Sabine in Gozo

Random rants & pics from a little island in the Mediterranean Sea

Still here!

Time for a little update. I’m battling a bit of a bad conscience, about being so quiet about things, especially as so many of you helped me to keep my blog & website alive… However, I’ve been really not well enough to string together whole, coherent sentences recently!

The month of May has by and large been a rather disturbing one. Well, the disturbing part actually started even before that: during my last appointment with the oncologist here in Gozo a new chemotherapy cycle with Taxotere® was scheduled for April 26th, but because of the rather intense pain I stayed two days at Boffa Hospital and received chemotherapy and a single radiotherapy shot to my spine on the 27th – even though I’d been told that I shouldn’t receive both treatments without a break in-between. Anyways, it was pretty bad.

But worse was to come once I returned home a couple of days later. Not only hadn’t the radiotherapy done anything to take my pain away but to the contrary, had made it considerably worse. On top of that my stomach objected heavily with all symptoms it could possibly muster, to the assorted medications I was taking orally. For some reason the hospital pharmacy at Boffa also forgot to hand me the Zofran tablets (against nausea) to take home with me, and by the time I finally received them a day and a half later, not a single one stayed down. I ended up in such a mess that I was taken to hospital by ambulance – on my son’s birthday, out of all days! That was all of 8 days ago…

Shortly after my admission in a four-bed room, my blood test showed an extremely low white blood cell count, leaving me vulnerable to possible infections. So the other patients were moved out, and all my visitors have had to wear protective clothing and facemasks. Here’s a mobile phone snapshot of hubby and sisters-in-law, taken during those first minutes – looks much more light-hearted than it really felt…

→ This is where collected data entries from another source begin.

-- ==== Sys2Proof/Tests/Slice0.lean ====
section
/-! SUPPORT. The model's own tests: an ill-formed term for each check of WellFormed, worked examples of the manual,
and for every statement with hypotheses a theorem whose states and operands meet them, clause by clause. -/

namespace Sys2Proof.Tests
open Sys2Proof Sys2Proof.Machine Sys2Proof.Safety

set_option Elab.async false

/-- Context 0 with rings of 64 places in host memory. -/
def ctx0 : Ctx := { isOpen := true, sqAddr := hostBase, cqAddr := hostBase + 65536, sqLog := 6, cqLog := 6 }

/-- A device in CONFIG: link up, context 0 open with its rings in host memory, every die in service. -/
def up : State :=
  { State.reset with
    tb := { link := 1000, mile := 0, dieLink := [1000, 1000, 1000, 1000] }
    dev := { mode := .config, inReset := false, fwReady := true }
    hl := { linkUp := true, ctxs := ctx0 :: List.replicate 255 {} }
    dram := List.replicate 4 { inService := true, powered := true, trained := true, fwLoaded := true } }

/-- The device in a mode. -/
def inMode (m : Mode) : State := up.onDev fun d => { d with mode := m }

/-- A command of context 0 with its parameter words and payload. -/
def cm (f o : Nat) (ws : List Nat := []) (d : List Byte := []) : Cmd :=
  { family := f, operation := o, flags := 4, pw := ws ++ List.replicate (5 - ws.length) 0, length := d.length, data := d }

/-- The command waits as the next of context 0. -/
def at0 (s : State) (c : Cmd) : State := s.onCtx 0 fun x => { x with slots := [{ cmd := c }], nextSeq := 1 }

/-- The command waits as the next of context 9, with the context's number as its ring. -/
def at9 (s : State) (c : Cmd) : State := s.onCtx 9 fun _ => { ctx0 with slots := [{ cmd := c }], nextSeq := 1 }

/-- A zero payload from one byte to another, with fields in rising order: offset, width, value. -/
def recordFrom (pos n : Nat) : List (Nat × Nat × Nat) → List Byte
  | [] => List.replicate (n - pos) 0
  | f :: r => List.replicate (f.1 - pos) 0 ++ (leBytes f.2.1 f.2.2 ++ recordFrom (f.1 + f.2.1) n r)

/-- A zero payload of a length with those fields. -/
def record (n : Nat) (fs : List (Nat × Nat × Nat)) : List Byte := recordFrom 0 n fs

/-- A device that may enter RUN (R346, R303, R337, R407). -/
def ready : State :=
  { up with
    sch := { up.sch with active := { up.sch.active with id := 1 }, jobs := [{ partition := 0, key := { tag := 9 } }] }
    sol := { up.sol with state := .running }
    asz := { up.asz with paramsValid := true } }

/-- RUN at a mile boundary with the grid locked to SYNC_IN. -/
def synced : State :=
  (inMode .run).onTb fun t => { t with link := 8000, syncUsed := true }

/-- A PTM path to the root. -/
def ptmUp : State := up.onTb fun t => { t with ptmPath := true }

/-- A CAN controller with two elements in receive FIFO 0 and one in FIFO 1. -/
def filled (k : Nat) : State := up.onCan k fun c => { c with
  fifo0 := { c.fifo0 with size := 4, fill := 2, get := 3 }, fifo1 := { c.fifo1 with size := 4, fill := 1 } }

/-- Every ring segment is up. -/
def ringUp : State :=
  up.onRing fun r => { r with segs := List.replicate 5 { fwd := { up := true }, rev := { up := true } } }

/-- An open peer window of one page of hub memory for package 3. -/
def windowUp : State := up.onHl fun h => { h with
  windows := h.windows.set 63 { isOpen := true, base := hubBase, size := 4096, read := true, write := true, mask := 8 } }

/-- A link boundary at a furlong and chain boundary. -/
def atFurlong (s : State) : State := s.onTb fun t => { t with link := 2000 }
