-- ==== Sys2Proof/Word.lean ====
section
/-! DEFINITION. The word types of the block (00_scope.md R5, R6): wire bytes, 7-bit header fields,
14-bit values. All are unsigned. -/

namespace Sys2Proof

/-- A byte on the wire, bits 7 down to 0 (R6). -/
abbrev Byte := BitVec 8

/-- The seven payload bits of a data byte: `range_start`, `count`, and either half of a value (R5, R76, R77). -/
abbrev Field := BitVec 7

/-- A value: pulse width, digital level or quantised reading, 14 bits (R5, R11, R78). -/
abbrev Val := BitVec 14

end Sys2Proof
end

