/-- As `awaiting`, with no input event and the next ADC answers as given. -/
def measuring (answers : List (Option AdcAnswer)) : State :=
  { awaiting Framer.reset [] with env := { Env.quiet with adcScript := answers } }

def inHdrStart (c : Cmd) : Framer := { Framer.reset with fsm := .hdrStart, cmd := c }

def inHdrCount (c : Cmd) (start : Field) : Framer := { Framer.reset with fsm := .hdrCount, cmd := c, start := start }

def inPayLo (start count : Field) (k : BitVec 5) : Framer :=
  { Framer.reset with fsm := .payLo, start := start, count := count, k := k }

def inPayHi (start count : Field) (k : BitVec 5) (lo : Field) : Framer :=
  { Framer.reset with fsm := .payHi, start := start, count := count, k := k, lo := lo }

/-- The next state of an outcome, or the given one where it has none. -/
def after (o : Result State) (s : State) : State :=
  match o with
  | .next t => t
  | .fault _ => s
  | .refused _ => s

/-! ## One step or one command -/

/-- 95_test_vectors.md W13 up to its last slot: the pulse, then eight notices, then the relay. -/
theorem test_set_spans_kinds :
    (after (exec (.set 17 [1500, 0, 0, 0, 0, 0, 0, 0, 0, 0]) { awaiting Framer.reset [] with enable := true })
      State.reset).out =
    [.pulse 17 1500, .diag (.setRo 18), .diag (.setRo 19), .diag (.setRo 20), .diag (.setRo 21), .diag (.setRo 22),
      .diag (.setRo 23), .diag (.setRo 24), .diag (.setRo 25), .enable false] := by decide

/-- 95_test_vectors.md W7 and W11: any nonzero value is 1; each latch its own channel. -/
theorem test_set_latches :
    (after (exec (.set 26 [128]) (awaiting Framer.reset [])) State.reset).enable = true ∧
    (after (exec (.set 27 [1, 0]) (awaiting Framer.reset [])) State.reset).aux1 = true ∧
    (after (exec (.set 27 [1, 0]) (awaiting Framer.reset [])) State.reset).aux2 = false := by decide

/-- 95_test_vectors.md P2: one GET across the kinds, a failing and a saturating read among them. -/
theorem test_get_spans_kinds :
    (after (exec (.get 17 10)
        { measuring [some (.ok (1 / 2)), some (.ok (33 / 10)), some .fail, some (.ok 0), some (.ok (165 / 100)),
            some (.ok 60), some (.ok (-2)), some (.ok (84 / 10))] with pulse := Vector.replicate 18 1200 })
      State.reset).txStream =
    [0xC7, 0x11, 0x0A, 0x30, 0x09, 0x1B, 0x01, 0x00, 0x08, 0x7F, 0x7F, 0x00, 0x00, 0x00, 0x04, 0x7F, 0x7F, 0x67, 0x03,
      0x2F, 0x14, 0x00, 0x00] := by decide +kernel

/-- 95_test_vectors.md G9: the notice; and an answer that never comes is the stuck state
(93_implementation_defined.md S1). -/
theorem test_get_failures :
    (after (exec (.get 18 2) (measuring [some .fail, some (.ok 1)])) State.reset).diags = [.adcFail 18] ∧
    exec (.get 18 2) (measuring [some (.ok 1), none]) = .fault .adcNoAnswer := by
  constructor
  · decide +kernel
  · rfl

/-- 95_test_vectors.md 2.2, row 1 with row 4, row 9 without wrap, and F6. -/
theorem test_framer :
    (after (step (awaiting (inHdrStart .get) [.byte 0x80])) State.reset).diags =
      [.resync .hdrStart, .badCmd 0x80] ∧
    (after (step (awaiting (inHdrCount .get 127) [.byte 0x7F])) State.reset).out = [.diag (.range 127 127)] ∧
    (after (step (awaiting (inPayLo 0 2 1) [.timeout])) State.reset).out = [.diag (.payTimeout 1)] := by decide

/-- A word of the command table, placed and run as the first instruction after reset. -/
theorem test_placed :
    (after (step (State.reset.withFetchWord 8 0xC7)) State.reset).txStream = [0xC7, 0x00, 0x00] ∧
    (after (step (State.reset.withFetchWord 40 0x01011AD3)) State.reset).enable = true := by decide
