-- ==== Sys2Proof/Machine/Dispatch.lean ====
section
/-! DEFINITION. The dispatch of an instruction to its meaning, one arm per constructor. -/

namespace Sys2Proof.Machine

/-- One instruction on a state. -/
def exec (i : Instr) (s : State) : Host.Outcome State Fault Refusal :=
  match i with
  | .crcInit => Sys2Proof.Machine.execCrcInit s
  | .crcByte b => Sys2Proof.Machine.execCrcByte b s
  | .crcWord => Sys2Proof.Machine.execCrcWord s
  | .crcHdr => Sys2Proof.Machine.execCrcHdr s
  | .hdrPack => Sys2Proof.Machine.execHdrPack s
  | .hdrPackCfg => Sys2Proof.Machine.execHdrPackCfg s
  | .hdrUnpack => Sys2Proof.Machine.execHdrUnpack s
  | .setPver v => Sys2Proof.Machine.execSetPver v s
  | .clrStatus => Sys2Proof.Machine.execClrStatus s
  | .illegal cmd => Sys2Proof.Machine.execIllegal cmd s
  | .rd off size => Sys2Proof.Machine.execRd off size s
  | .wr off size value => Sys2Proof.Machine.execWr off size value s

end Sys2Proof.Machine
end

Meanwhile I’ve been moved to a single room, which I am very, very grateful for. Of course the privacy and familiarity of home is best, but I have been able to get a good rest, and feeling safe and taken care of by professional staff obviously also plays a huge part in that. Hopefully I’ll be able to go home by the weekend!

Well, that’s all for now. I will try not to let too much time pass before telling you again how things are going…

Tags:

Posted on May 11, 2011 - 7:28 pm.

13 comments

13 Replies

  1. Sylvia May 11th 2011

    Thanks so much for the update and thanks for sharing. I do hope things get better Sabine, sending love and healing . . .big ((hug))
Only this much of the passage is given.